Hoo boy…What a steaming pile of traaaesh my Seminoles were last season. Head coach Mike Norvell’s portal-heavy approach—responsible for FSU’s ascendancy to 10- and 13-win seasons in ‘22 and ‘23—absolutely Oppenheimer’d in the ‘Noles’ faces in '24, as a leaderless bunch of mercenaries started poorly and then—let’s call it what it was—downright quit as the team death-spiraled to a 2-10 record that was yet another kick in the nard dawgs for the folks in Tallahassee. So what’d Norvell go and do this offseason? He hit the portal of course!! Here’s the difference—or it’s what Seminole fans are hoping’s the difference—this year: rather than chasing former blue-chip recruits who were unhappy at School #1, Norvell and co. returned to their Jared Verse/Braden Fiske roots and targeted proven, highly productive players in the portal, regardless of their high school star rating or the logo of their first school.

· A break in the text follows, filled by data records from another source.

-- ==== Sys2Proof/Machine/Flags.lean ====
section
/-! DEFINITION. DPCORE has no flags and no condition codes (R27). Its one condition output is the status byte
(R187), computed here. -/

namespace Sys2Proof.Machine

/-- The status byte of a transaction: 0x01 for accepted, 0x00 otherwise (R187). -/
def statusByte (accepted : Bool) : Byte := if accepted then 1 else 0

/-- The only two values a status byte may take (R187). -/
def isStatus (b : Byte) : Bool := b == 0 || b == 1

end Sys2Proof.Machine
end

New starting quarterback Thomas Castellanos isn’t without his flaws—he threw 14 interceptions in just 330 attempts in '23, and definitely runs hot from an emotional standpoint—but he also brings some of that proven production to the table: Castellanos ran for 1113 yards and led the country in explosive runs in '23, shredding an elite FSU defense in a wild second half of a near shock upset. New offensive coordinator Gus Malzahn won’t clip Castellanos’ wings like Bill O’Brien did at BC in '24, when the dual-threat QB was asked to sit in the pocket and make pro-style reads. No no no…the Gus Bus will utilize the QB run game behind a re-tooled offensive line, then look to hit chunk plays over the top to talented wide receivers like Duce Robinson and Squirrel White. New defensive coordinator Tony White brings an aggressive, unconventional scheme from Nebraska, and the ‘Noles should, at the very least, be more disruptive on that side of the ball (although their depth on the defensive line is more than fair to question).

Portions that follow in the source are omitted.